(Photo: AP/Eric Risberg)
One of the pernicious byproducts of a San Francisco housing market that is too hot for many renters to handle is a relentless increase in evictions. Landlords have increasingly taken advantage of a loophole that allows them to evict tenants-not for tenant behavior or late rent payments, but because the property owner or a relative supposedly wants to move in.
But last week, the San Francisco Board of Supervisors unanimously passed a new ordinance that prohibits landlords from instigating "no-fault" evictions during the school year if a child under 18 lives in the unit, or if the tenant is a schoolteacher.
San Franciscans are well-versed in the hardships fueled by the mismatch between income and housing affordability. San Francisco has the ninth-highest level of income inequality in the United States, according to a January study by the Brookings Institution.
The housing crunch dates to a dot-com-fueled real-estate boom that started in the 1990s and continues to sizzle, and that presents city officials with an extreme version of the problem facing many large urban centers: How best to help poor, low-, and middle-income residents who flounder in a local economy that caters to high-salaried professionals.
San Francisco's eviction rate has been climbing for five years and is now higher than it's been in more than a decade, according to a report published last year by the Center for Community Innovation at the University of California, Berkeley.
The evictions hit schoolchildren especially hard.
In passing the new law, supervisors noted that students' academic performance, relationships, and mental health suffer with sudden forced relocations.
Some students also experience problems if a teacher or a staff member who works closely with a student is evicted, and chooses to move out of the district during the school year.
Most media outlets have zeroed in on the teacher provision, but Miriam Zuk, the director of the UC Berkeley center, says that the measure will have a bigger impact on families. "To ban evictions during the school year on households with children is pretty radical-in a good way," she says.
Teachers and any family with a member who is a teacher also may not be evicted during the school year, under the new ordinance.

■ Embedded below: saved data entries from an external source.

def TIM_STATUS_CFGERR : Field := ⟨0x100010, 7, 1, .w1c, 0, .any⟩
def TIM_STATUS_POSLOST : Field := ⟨0x100010, 6, 1, .ro, 0, .any⟩
def TIM_STATUS_REVERSE : Field := ⟨0x100010, 5, 1, .ro, 0, .any⟩
def TIM_STATUS_INHIBIT : Field := ⟨0x100010, 4, 1, .ro, 0, .any⟩
def TIM_STATUS_SRC : Field := ⟨0x100010, 0, 2, .ro, 0, .any⟩

def TIM_CFG_MASTER : Field := ⟨0x100014, 0, 2, .rw, 0, .any⟩

def TIM_ENCCFG_INV (n : Nat) : Field := ⟨(0x100020 + 0x4 * n), 2, 1, .rw, 0, .any⟩
def TIM_ENCCFG_TYPE (n : Nat) : Field := ⟨(0x100020 + 0x4 * n), 1, 1, .rw, 0, .any⟩
def TIM_ENCCFG_EN (n : Nat) : Field := ⟨(0x100020 + 0x4 * n), 0, 1, .rw, 0, .any⟩

def TIM_ENCSCALE_SCALE : Field := ⟨0x100030, 0, 32, .rw, 0x1000000, .any⟩

def TIM_ENCCNT_COUNT (n : Nat) : Field := ⟨(0x100040 + 0x4 * n), 0, 32, .ro, 0, .any⟩

def TIM_HWMLO_HWM : Field := ⟨0x100050, 0, 32, .ro, 0, .any⟩

def TIM_HWMHI_HWM : Field := ⟨0x100054, 0, 32, .ro, 0, .any⟩

def TIM_REVEXC_EXC : Field := ⟨0x100058, 0, 32, .rc, 0, .any⟩

def TIM_REREG_LINES : Field := ⟨0x10005C, 0, 16, .rw, 0x100, (.clamp 16 0xFFFF)⟩

def TIM_REVDB_DB : Field := ⟨0x100060, 0, 16, .rw, 0x1000, (.clamp 256 0xFFFF)⟩

def TIM_DRLIMIT_US : Field := ⟨0x100064, 0, 14, .rw, 0x64, (.clamp 10 0x2710)⟩

def TIM_STBYTOL_TOL : Field := ⟨0x100068, 0, 16, .rw, 0x1000, (.clamp 1 0xFFFF)⟩

def TIM_ESTERR_ERR : Field := ⟨0x10006C, 0, 32, .ro, 0, .any⟩

def TIM_LMCFG_EN : Field := ⟨0x100070, 16, 1, .rw, 0, .any⟩
def TIM_LMCFG_TIMEOUT : Field := ⟨0x100070, 0, 16, .rw, 0x3e8, (.clamp 1 0xFFFF)⟩

def TIM_LMSCALE_VALUE : Field := ⟨0x100074, 0, 32, .rw, 0x1000000, (.discard 1 0xFFFFFFFF)⟩

def TIM_LMCNT_VALUE : Field := ⟨0x100078, 0, 32, .ro, 0, .any⟩

def TIM_LMRATE_VALUE : Field := ⟨0x10007C, 0, 32, .ro, 0, .any⟩

def TIM_SPA_CLIP (n : Nat) : Field := ⟨(0x100080 + 0x4 * n), 31, 1, .rc, 0, .any⟩
def TIM_SPA_VALUE (n : Nat) : Field := ⟨(0x100080 + 0x4 * n), 0, 16, .ro, 0, .any⟩

def TIM_FSTAT_SRC : Field := ⟨0x100090, 0, 8, .w1c, 0, .any⟩

def TIM_FMASK_SRC : Field := ⟨0x100094, 0, 8, .rw, 0, .any⟩

def TIM_GRACE_US : Field := ⟨0x100098, 0, 16, .rw, 0x3e8, (.clamp 1 0xFFFF)⟩

def TIM_VIOL_COUNT : Field := ⟨0x10009C, 0, 32, .rc, 0, .any⟩

def TIM_STOFF_LINES (n : Nat) : Field := ⟨(0x100100 + 0x4 * n), 0, 24, .rw, 0, .any⟩

def TIM_DRUMARC_LINES (n : Nat) : Field := ⟨(0x100140 + 0x4 * n), 0, 24, .rw, 0, .any⟩

/-! CLD: R59 of 02_web_position_and_time.md. -/

def CLD_DATE_YEAR : Field := ⟨0x108000, 16, 12, .ro, 0x7d0, .any⟩
def CLD_DATE_MONTH : Field := ⟨0x108000, 8, 4, .ro, 1, .any⟩
def CLD_DATE_DOW : Field := ⟨0x108000, 5, 3, .ro, 6, .any⟩
def CLD_DATE_DAY : Field := ⟨0x108000, 0, 5, .ro, 1, .any⟩

def CLD_TIME_HOUR : Field := ⟨0x108004, 24, 5, .ro, 0, .any⟩
def CLD_TIME_MIN : Field := ⟨0x108004, 16, 6, .ro, 0, .any⟩
def CLD_TIME_SEC : Field := ⟨0x108004, 8, 6, .ro, 0, .any⟩

def CLD_NS_NS : Field := ⟨0x108008, 0, 30, .ro, 0, .any⟩

def CLD_SDATE_YEAR : Field := ⟨0x108010, 16, 12, .rw, 0x7d0, .any⟩
def CLD_SDATE_MONTH : Field := ⟨0x108010, 8, 4, .rw, 1, .any⟩
def CLD_SDATE_DOW : Field := ⟨0x108010, 5, 3, .rw, 6, .any⟩
def CLD_SDATE_DAY : Field := ⟨0x108010, 0, 5, .rw, 1, .any⟩

def CLD_STIME_HOUR : Field := ⟨0x108014, 24, 5, .rw, 0, .any⟩
def CLD_STIME_MIN : Field := ⟨0x108014, 16, 6, .rw, 0, .any⟩
def CLD_STIME_SEC : Field := ⟨0x108014, 8, 6, .rw, 0, .any⟩

def CLD_SNS_NS : Field := ⟨0x108018, 0, 30, .rw, 0, .any⟩

def CLD_COMMIT_GO : Field := ⟨0x10801C, 0, 1, .wo, 0, .any⟩

def CLD_STATUS_PTPRUN : Field := ⟨0x108020, 6, 1, .ro, 0, .any⟩
def CLD_STATUS_SRC : Field := ⟨0x108020, 4, 2, .ro, 0, .any⟩
def CLD_STATUS_STEPPED : Field := ⟨0x108020, 3, 1, .w1c, 0, .any⟩
def CLD_STATUS_PTPOWN : Field := ⟨0x108020, 2, 1, .w1c, 0, .any⟩
def CLD_STATUS_WRAP : Field := ⟨0x108020, 1, 1, .w1c, 0, .any⟩
def CLD_STATUS_BADDATE : Field := ⟨0x108020, 0, 1, .w1c, 0, .any⟩

def CLD_UTCOFF_SEC : Field := ⟨0x108024, 0, 32, .rw, 0, .any⟩

def CLD_WTLO_WT : Field := ⟨0x108028, 0, 32, .ro, 0, .any⟩

def CLD_WTHI_WT : Field := ⟨0x10802C, 0, 32, .ro, 0, .any⟩

def CLD_TMRLO_DL (n : Nat) : Field := ⟨(0x108040 + 0x8 * n), 0, 32, .rw, 0, .any⟩

def CLD_TMRHI_DL (n : Nat) : Field := ⟨(0x108044 + 0x8 * n), 0, 32, .rw, 0, .any⟩

def CLD_TMRCTL_WERR : Field := ⟨0x108080, 24, 1, .w1c, 0, .any⟩
def CLD_TMRCTL_DISARM : Field := ⟨0x108080, 16, 8, .wo, 0, .any⟩
def CLD_TMRCTL_FIRED : Field := ⟨0x108080, 8, 8, .w1c, 0, .any⟩
def CLD_TMRCTL_ARM : Field := ⟨0x108080, 0, 8, .w1s, 0, .any⟩

def CLD_TMRROUTE_T : Field := ⟨0x108084, 0, 32, .rw, 0, .any⟩

def CLD_TMREVEN_EN : Field := ⟨0x108088, 0, 8, .rw, 0, .any⟩

/-! TLR: R95 of 03_teller_instruction_set.md. -/

def TLR_STATE_ST : Field := ⟨0x200000, 0, 32, .ro, 0, .any⟩

def TLR_GO_T : Field := ⟨0x200004, 0, 16, .w1s, 0, .any⟩

def TLR_STOP_T : Field := ⟨0x200008, 0, 16, .w1s, 0, .any⟩

def TLR_RST_KEY : Field := ⟨0x20000C, 16, 16, .wo, 0, .any⟩
def TLR_RST_T : Field := ⟨0x20000C, 0, 16, .wo, 0, .any⟩

def TLR_STATUS_VAULTERR : Field := ⟨0x200010, 2, 1, .w1c, 0, .any⟩
def TLR_STATUS_CFGERR : Field := ⟨0x200010, 1, 1, .w1c, 0, .any⟩
def TLR_STATUS_PMERR : Field := ⟨0x200010, 0, 1, .w1c, 0, .any⟩

def TLR_PMPAGE_PAGE : Field := ⟨0x200014, 0, 6, .rw, 0, .any⟩

def TLR_DMPAGE_PAGE : Field := ⟨0x200018, 0, 4, .rw, 0, .any⟩

def TLR_PMWP_WP (k : Nat) : Field := ⟨(0x200020 + 0x4 * k), 0, 32, .rw, 0, .any⟩

def TLR_ECCCNT_PROG : Field := ⟨0x200028, 16, 16, .rc, 0, .any⟩
def TLR_ECCCNT_DATA : Field := ⟨0x200028, 0, 16, .rc, 0, .any⟩

def TLR_FSTAT_SRC : Field := ⟨0x200040, 0, 18, .w1c, 0, .any⟩

def TLR_FMASK_SRC : Field := ⟨0x200044, 0, 18, .rw, 0, .any⟩

def TLR_GRACE_US : Field := ⟨0x200048, 0, 16, .rw, 0x3e8, (.clamp 1 0xFFFF)⟩

def TLR_PC_ADDR (t : Nat) : Field := ⟨(0x201000 + 0x100 * t), 0, 32, .rw, 0, .any⟩

def TLR_BOOT_ADDR (t : Nat) : Field := ⟨(0x201004 + 0x100 * t), 0, 32, .rw, 0, .any⟩

def TLR_ACCT_ACCT (t : Nat) : Field := ⟨(0x201008 + 0x100 * t), 0, 10, .rw, 0, .any⟩

def TLR_WDOG_US (t : Nat) : Field := ⟨(0x20100C + 0x100 * t), 0, 16, .rw, 0, .any⟩

def TLR_TVEC_ADDR (t : Nat) : Field := ⟨(0x201010 + 0x100 * t), 2, 20, .rw, 0, .any⟩
def TLR_TVEC_EN (t : Nat) : Field := ⟨(0x201010 + 0x100 * t), 0, 1, .rw, 0, .any⟩

def TLR_EPC_VALUE (t : Nat) : Field := ⟨(0x201014 + 0x100 * t), 0, 32, .rw, 0, .any⟩

def TLR_CAUSE_VALUE (t : Nat) : Field := ⟨(0x201018 + 0x100 * t), 0, 32, .ro, 0, .any⟩

def TLR_TVAL_VALUE (t : Nat) : Field := ⟨(0x20101C + 0x100 * t), 0, 32, .ro, 0, .any⟩

def TLR_TEV_EV (t : Nat) : Field := ⟨(0x201020 + 0x100 * t), 0, 25, .w1c, 0, .any⟩

def TLR_TEVSET_EV (t : Nat) : Field := ⟨(0x201024 + 0x100 * t), 0, 16, .w1s, 0, .any⟩

def TLR_AMASK_WIN (t : Nat) : Field := ⟨(0x201028 + 0x100 * t), 0, 13, .rw, 0x1fff, .any⟩

def TLR_CYC_CYC (t : Nat) : Field := ⟨(0x20102C + 0x100 * t), 0, 32, .ro, 0, .any⟩

def TLR_FLAGS_TM (t : Nat) : Field := ⟨(0x201030 + 0x100 * t), 8, 1, .rw, 0, .any⟩
def TLR_FLAGS_Q (t : Nat) : Field := ⟨(0x201030 + 0x100 * t), 0, 4, .rw, 0, .any⟩

def TLR_DIVZ_COUNT (t : Nat) : Field := ⟨(0x201034 + 0x100 * t), 0, 32, .rc, 0, .any⟩

/-! TAU: R109 of 04_scheduling_ledger_locks.md. -/

def TAU_STATUS_P0ACT : Field := ⟨0x280000, 2, 1, .ro, 0, .any⟩
def TAU_STATUS_ENTERR : Field := ⟨0x280000, 1, 1, .w1c, 0, .any⟩
def TAU_STATUS_HOLDPEND : Field := ⟨0x280000, 0, 1, .ro, 0, .any⟩

def TAU_ARMSEQ_VALUE : Field := ⟨0x280004, 0, 32, .ro, 0, .any⟩

def TAU_ARMED_VALUE : Field := ⟨0x280008, 0, 13, .ro, 0, .any⟩

def TAU_LATECNT_COUNT : Field := ⟨0x28000C, 0, 32, .rc, 0, .any⟩

def TAU_SKIPCNT_COUNT : Field := ⟨0x280010, 0, 32, .rc, 0, .any⟩

def TAU_DROPCNT_COUNT : Field := ⟨0x280014, 0, 32, .rc, 0, .any⟩

def TAU_FAILCNT_BADENT : Field := ⟨0x280018, 20, 10, .rc, 0, .any⟩
def TAU_FAILCNT_ACCESS : Field := ⟨0x280018, 10, 10, .rc, 0, .any⟩
def TAU_FAILCNT_BUSERR : Field := ⟨0x280018, 0, 10, .rc, 0, .any⟩

def TAU_FSTAT_SRC : Field := ⟨0x280020, 0, 16, .w1c, 0, .any⟩

def TAU_FMASK_SRC : Field := ⟨0x280024, 0, 16, .rw, 0, .any⟩

def TAU_GRACE_US : Field := ⟨0x280028, 0, 16, .rw, 0x3e8, (.clamp 1 0xFFFF)⟩

def TAU_P0EN_BITS (k : Nat) : Field := ⟨(0x280060 + 0x4 * k), 0, 32, .ro, 0, .any⟩

def TAU_P0LVL_BITS (k : Nat) : Field := ⟨(0x280080 + 0x4 * k), 0, 32, .ro, 0, .any⟩

def TAU_P0CLR_KEY : Field := ⟨0x2800A0, 16, 16, .wo, 0, .any⟩
def TAU_P0CLR_GRP : Field := ⟨0x2800A0, 0, 5, .wo, 0, .any⟩

def TAU_ENTCTL_CTL (n : Nat) : Field := ⟨(0x290000 + 0x10 * n), 0, 32, .rw, 0, .any⟩

def TAU_ENTADDR_ADDR (n : Nat) : Field := ⟨(0x290004 + 0x10 * n), 0, 32, .rw, 0, .any⟩

def TAU_ENTVAL_VALUE (n : Nat) : Field := ⟨(0x290008 + 0x10 * n), 0, 32, .rw, 0, .any⟩

def TAU_ENTLVL_LEVEL (n : Nat) : Field := ⟨(0x29000C + 0x10 * n), 0, 32, .rw, 0, .any⟩

/-! LDG: R121 of 04_scheduling_ledger_locks.md. -/

def LDG_STATUS_VAULTERR : Field := ⟨0x300000, 1, 1, .w1c, 0, .any⟩
def LDG_STATUS_CFGERR : Field := ⟨0x300000, 0, 1, .w1c, 0, .any⟩

def LDG_COUNT_ORDERS : Field := ⟨0x300004, 0, 13, .ro, 0, .any⟩

def LDG_FSTAT_SRC : Field := ⟨0x300010, 0, 1, .w1c, 0, .any⟩

def LDG_FMASK_SRC : Field := ⟨0x300014, 0, 1, .rw, 0, .any⟩

def LDG_GRACE_US : Field := ⟨0x300018, 0, 16, .rw, 0x3e8, (.clamp 1 0xFFFF)⟩

def LDG_BIND_EN (t : Nat) : Field := ⟨(0x300100 + 0x4 * t), 31, 1, .rw, 0, .any⟩
def LDG_BIND_ACCT (t : Nat) : Field := ⟨(0x300100 + 0x4 * t), 16, 10, .rw, 0, .any⟩
def LDG_BIND_BOOKS (t : Nat) : Field := ⟨(0x300100 + 0x4 * t), 0, 16, .rw, 0, .any⟩

def LDG_QUOTA_COUNT (a : Nat) : Field := ⟨(0x301000 + 0x4 * a), 16, 11, .ro, 0, .any⟩
def LDG_QUOTA_QUOTA (a : Nat) : Field := ⟨(0x301000 + 0x4 * a), 0, 11, .rw, 0x40, .any⟩

/-! LCK: R122 of 04_scheduling_ledger_locks.md. -/

def LCK_ABANDCNT_COUNT : Field := ⟨0x380000, 0, 32, .rc, 0, .any⟩

/-! ESC: R140 of 05_frames_and_escrow.md. -/

def ESC_CTL_DEFPOL : Field := ⟨0x400000, 4, 1, .rw, 0, .any⟩
def ESC_CTL_STOP : Field := ⟨0x400000, 1, 1, .w1s, 0, .any⟩
def ESC_CTL_RUN : Field := ⟨0x400000, 0, 1, .w1s, 0, .any⟩

def ESC_STATUS_INFLIGHT : Field := ⟨0x400004, 16, 7, .ro, 0, .any⟩
def ESC_STATUS_AHEAD : Field := ⟨0x400004, 8, 4, .ro, 0, .any⟩
def ESC_STATUS_ENDING : Field := ⟨0x400004, 2, 1, .ro, 0, .any⟩
def ESC_STATUS_LATESEEN : Field := ⟨0x400004, 1, 1, .w1c, 0, .any⟩
def ESC_STATUS_CFGERR : Field := ⟨0x400004, 0, 1, .w1c, 0, .any⟩

def ESC_LEAD_LINES : Field := ⟨0x400008, 0, 16, .rw, 0x1000, (.clamp 512 0xFFFF)⟩

def ESC_ORIGINLO_LINE : Field := ⟨0x40000C, 0, 32, .rw, 0, .any⟩

def ESC_ORIGINHI_LINE : Field := ⟨0x400010, 0, 16, .rw, 0, .any⟩

def ESC_DEFLEN_LINES : Field := ⟨0x400014, 0, 24, .rw, 0x1000, .any⟩

def ESC_DEFGAP_LINES : Field := ⟨0x400018, 0, 16, .rw, 0x10, (.clamp 16 0xFFFF)⟩

def ESC_STMAP_LEAD : Field := ⟨0x40001C, 16, 4, .ro, 0, .any⟩
def ESC_STMAP_STN : Field := ⟨0x40001C, 0, 16, .rw, 0, .any⟩

def ESC_MINPITCH_LINES : Field := ⟨0x400020, 0, 24, .ro, 0, .any⟩

def ESC_NEXTECLO_VALUE : Field := ⟨0x400024, 0, 32, .ro, 0, .any⟩

def ESC_NEXTECHI_VALUE : Field := ⟨0x400028, 0, 32, .ro, 0, .any⟩

def ESC_NEXTSLOT_VALUE : Field := ⟨0x40002C, 0, 32, .ro, 0, .any⟩

def ESC_LASTFRAME_VALUE : Field := ⟨0x400030, 0, 32, .ro, 0xffffffff, .any⟩

def ESC_LASTACCLO_VALUE : Field := ⟨0x400034, 0, 32, .ro, 0, .any⟩

def ESC_LASTACCHI_VALUE : Field := ⟨0x400038, 0, 32, .ro, 0, .any⟩

def ESC_DONECNT_COUNT : Field := ⟨0x400040, 0, 32, .ro, 0, .any⟩

def ESC_VOIDCNT_COUNT : Field := ⟨0x400044, 0, 32, .ro, 0, .any⟩

def ESC_REPCNT_COUNT : Field := ⟨0x400048, 0, 32, .ro, 0, .any⟩

def ESC_LATECNT_COUNT : Field := ⟨0x40004C, 0, 32, .ro, 0, .any⟩

def ESC_EVACCT_EN : Field := ⟨0x400050, 31, 1, .rw, 0, .any⟩
def ESC_EVACCT_ACCT : Field := ⟨0x400050, 0, 10, .rw, 0, .any⟩

def ESC_TEVMASK_T : Field := ⟨0x400054, 0, 16, .rw, 0, .any⟩

def ESC_VOIDREQ_SLOT : Field := ⟨0x400058, 0, 32, .wo, 0, .any⟩

def ESC_ENDPOSLO_LINE : Field := ⟨0x40005C, 0, 32, .ro, 0, .any⟩

def ESC_ENDPOSHI_LINE : Field := ⟨0x400060, 0, 32, .ro, 0, .any⟩

def ESC_FSTAT_SRC : Field := ⟨0x400070, 0, 3, .w1c, 0, .any⟩

def ESC_FMASK_SRC : Field := ⟨0x400074, 0, 3, .rw, 0, .any⟩

def ESC_GRACE_US : Field := ⟨0x400078, 0, 16, .rw, 0x3e8, (.clamp 1 0xFFFF)⟩

def ESC_LOGSLOT_SLOT (i : Nat) : Field := ⟨(0x401000 + 0x8 * i), 0, 32, .ro, 0xffffffff, .any⟩

def ESC_LOG_REASON (i : Nat) : Field := ⟨(0x401004 + 0x8 * i), 28, 4, .ro, 0, .any⟩
def ESC_LOG_STATION (i : Nat) : Field := ⟨(0x401004 + 0x8 * i), 24, 4, .ro, 0, .any⟩
def ESC_LOG_MORE (i : Nat) : Field := ⟨(0x401004 + 0x8 * i), 16, 8, .ro, 0, .any⟩
def ESC_LOG_INCIDENT (i : Nat) : Field := ⟨(0x401004 + 0x8 * i), 0, 16, .ro, 0, .any⟩

/-! FRM: R141 of 05_frames_and_escrow.md. -/

def FRM_PHASE_KIND (n : Nat) : Field := ⟨(0x408000 + 0x40 * n), 6, 2, .ro, 0, .any⟩
def FRM_PHASE_PHASE (n : Nat) : Field := ⟨(0x408000 + 0x40 * n), 0, 3, .ro, 0, .any⟩

def FRM_SLOT_SLOT (n : Nat) : Field := ⟨(0x408004 + 0x40 * n), 0, 32, .ro, 0xffffffff, .any⟩

def FRM_FRAME_FRAME (n : Nat) : Field := ⟨(0x408008 + 0x40 * n), 0, 32, .ro, 0xffffffff, .any⟩

def FRM_LINE_LINE (n : Nat) : Field := ⟨(0x40800C + 0x40 * n), 0, 24, .ro, 0, .any⟩

def FRM_TABLELO_TABLE (n : Nat) : Field := ⟨(0x408010 + 0x40 * n), 0, 32, .ro, 0, .any⟩

def FRM_TABLEHI_TABLE (n : Nat) : Field := ⟨(0x408014 + 0x40 * n), 0, 32, .ro, 0, .any⟩

def FRM_DONE_DONE (n : Nat) : Field := ⟨(0x408018 + 0x40 * n), 0, 32, .ro, 0, .any⟩

def FRM_VOID_VOID (n : Nat) : Field := ⟨(0x40801C + 0x40 * n), 0, 32, .ro, 0, .any⟩

def FRM_CAUSE_CAUSE (n : Nat) : Field := ⟨(0x408020 + 0x40 * n), 0, 4, .ro, 0, .any⟩

/-! SCN: R170 of 06_scan_timing.md. -/

def SCN_STATUS_OFFCLAMP : Field := ⟨0x500000, 1, 1, .w1c, 0, .any⟩
def SCN_STATUS_CFGERR : Field := ⟨0x500000, 0, 1, .w1c, 0, .any⟩

def SCN_SEAM_SEAMMUL : Field := ⟨0x500004, 18, 8, .rw, 0x9d, .any⟩
def SCN_SEAM_SEAMSPAN : Field := ⟨0x500004, 9, 9, .rw, 0x100, .any⟩
def SCN_SEAM_SEAMLO : Field := ⟨0x500004, 0, 9, .rw, 0x20, .any⟩

def SCN_FSTAT_SRC : Field := ⟨0x500010, 0, 16, .w1c, 0, .any⟩

def SCN_FMASK_SRC : Field := ⟨0x500014, 0, 16, .rw, 0, .any⟩

def SCN_GRACE_US : Field := ⟨0x500018, 0, 16, .rw, 0x3e8, (.clamp 1 0xFFFF)⟩

def SCN_VIOL_COUNT : Field := ⟨0x50001C, 0, 32, .rc, 0, .any⟩

def SCN_CTL_SWPEN (n : Nat) : Field := ⟨(0x500100 + 0x80 * n), 8, 1, .rw, 0, .any⟩
def SCN_CTL_SWPT (n : Nat) : Field := ⟨(0x500100 + 0x80 * n), 4, 4, .rw, 0, .any⟩
def SCN_CTL_PLOCKEN (n : Nat) : Field := ⟨(0x500100 + 0x80 * n), 0, 1, .rw, 0, .any⟩

def SCN_CFG_SOSBUD (n : Nat) : Field := ⟨(0x500104 + 0x80 * n), 12, 3, .rw, 2, (.clamp 1 0x4)⟩
def SCN_CFG_FACETSRC (n : Nat) : Field := ⟨(0x500104 + 0x80 * n), 11, 1, .rw, 0, .any⟩
def SCN_CFG_EOSEN (n : Nat) : Field := ⟨(0x500104 + 0x80 * n), 10, 1, .rw, 0, .any⟩
def SCN_CFG_EDGE (n : Nat) : Field := ⟨(0x500104 + 0x80 * n), 8, 2, .rw, 0, (.discard 0 0x2)⟩
def SCN_CFG_LOOP (n : Nat) : Field := ⟨(0x500104 + 0x80 * n), 0, 7, .rw, 0, .any⟩

def SCN_STAT_HELD (n : Nat) : Field := ⟨(0x500108 + 0x80 * n), 12, 1, .ro, 0, .any⟩
def SCN_STAT_PRED (n : Nat) : Field := ⟨(0x500108 + 0x80 * n), 9, 3, .ro, 0, .any⟩
def SCN_STAT_BAND (n : Nat) : Field := ⟨(0x500108 + 0x80 * n), 6, 3, .ro, 7, .any⟩
def SCN_STAT_FACET (n : Nat) : Field := ⟨(0x500108 + 0x80 * n), 3, 3, .ro, 0, .any⟩
def SCN_STAT_FACETOK (n : Nat) : Field := ⟨(0x500108 + 0x80 * n), 2, 1, .ro, 0, .any⟩
def SCN_STAT_ACQ (n : Nat) : Field := ⟨(0x500108 + 0x80 * n), 1, 1, .ro, 0, .any⟩
def SCN_STAT_LOCKED (n : Nat) : Field := ⟨(0x500108 + 0x80 * n), 0, 1, .ro, 0, .any⟩

def SCN_SOSDLY_VALUE (n : Nat) : Field := ⟨(0x50010C + 0x80 * n), 0, 12, .rw, 0x200, .any⟩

The measure is likely the first-ever eviction-related protection for professionals in the United States. Those protections, which cover both private and public school employees, also extend to administrators, classroom assistants, custodians, and others. Protecting support staff and administrators from eviction also helps teachers by not burdening them with duties outside the classroom.
The San Francisco Unified School District has been losing teachers who face eviction or can no longer afford to live in the city, or both, at a steady clip. San Francisco apartment hunters navigate the single most expensive rental market in the country, according to Zumper.com, a national housing rentals portal. In April, the median rent for a one-bedroom apartment was about $3,600 per month; a two-bedroom apartment was more than $4,800. Yet a first-year teacher minted with a bachelor's degree only earns a starting salary of about $50,000.
The housing difficulties are hitting schools so hard that San Francisco plans to create housing developments specifically for teachers. Other cities, most notably Baltimore and Newark, have also set out to address teacher housing constraints with new affordable housing, an issue that The American Prospect explored last year.
Adding teachers to the mix of people whose lives have been upended by eviction helps broaden the lens on housing insecurities faced by low-wage workers and the very poor. Advocacy groups like Jobs with Justice San Francisco and other housing coalitions have "done a better job of illustrating" how other workers, from firefighters to nurses, are also losing their homes, Zuk says.
The challenge now is enforcement. One San Francisco Examiner commenter alleged that, though "well-intentioned," the legislation was misguided. "Every time you create a protected class, you create a disincentive to do business with that class," the commenter said. Or, as one KQED commenter opined, "It looks like I will never lease to a teacher."
Yet the ordinance may turn out to be a stopgap measure on the way to additional regulations. In its memo on the ordinance, the San Francisco Youth Commission recommended that future proposals address delaying evictions until students graduate from high school. The group also wanted considerations for students with disabilities and at-risk youth between the ages of 16 and 24, who have aged out of foster care and are now in college. The two obvious solutions-building more workforce housing units and significantly increasing teachers' salaries-are years away or unlikely to materialize.
Tenant protections remain divisive elsewhere in the Bay Area, too. According to Zuk, elected officials in the region are "conflicted." Some municipal leaders support such measures; others oppose them. A third group favors additional protections but does not see them gaining any traction. "I would like to see the [San Francisco] ordinance replicated," Zuk says. "But I would be surprised if that happens anytime soon just because of the differences between cities."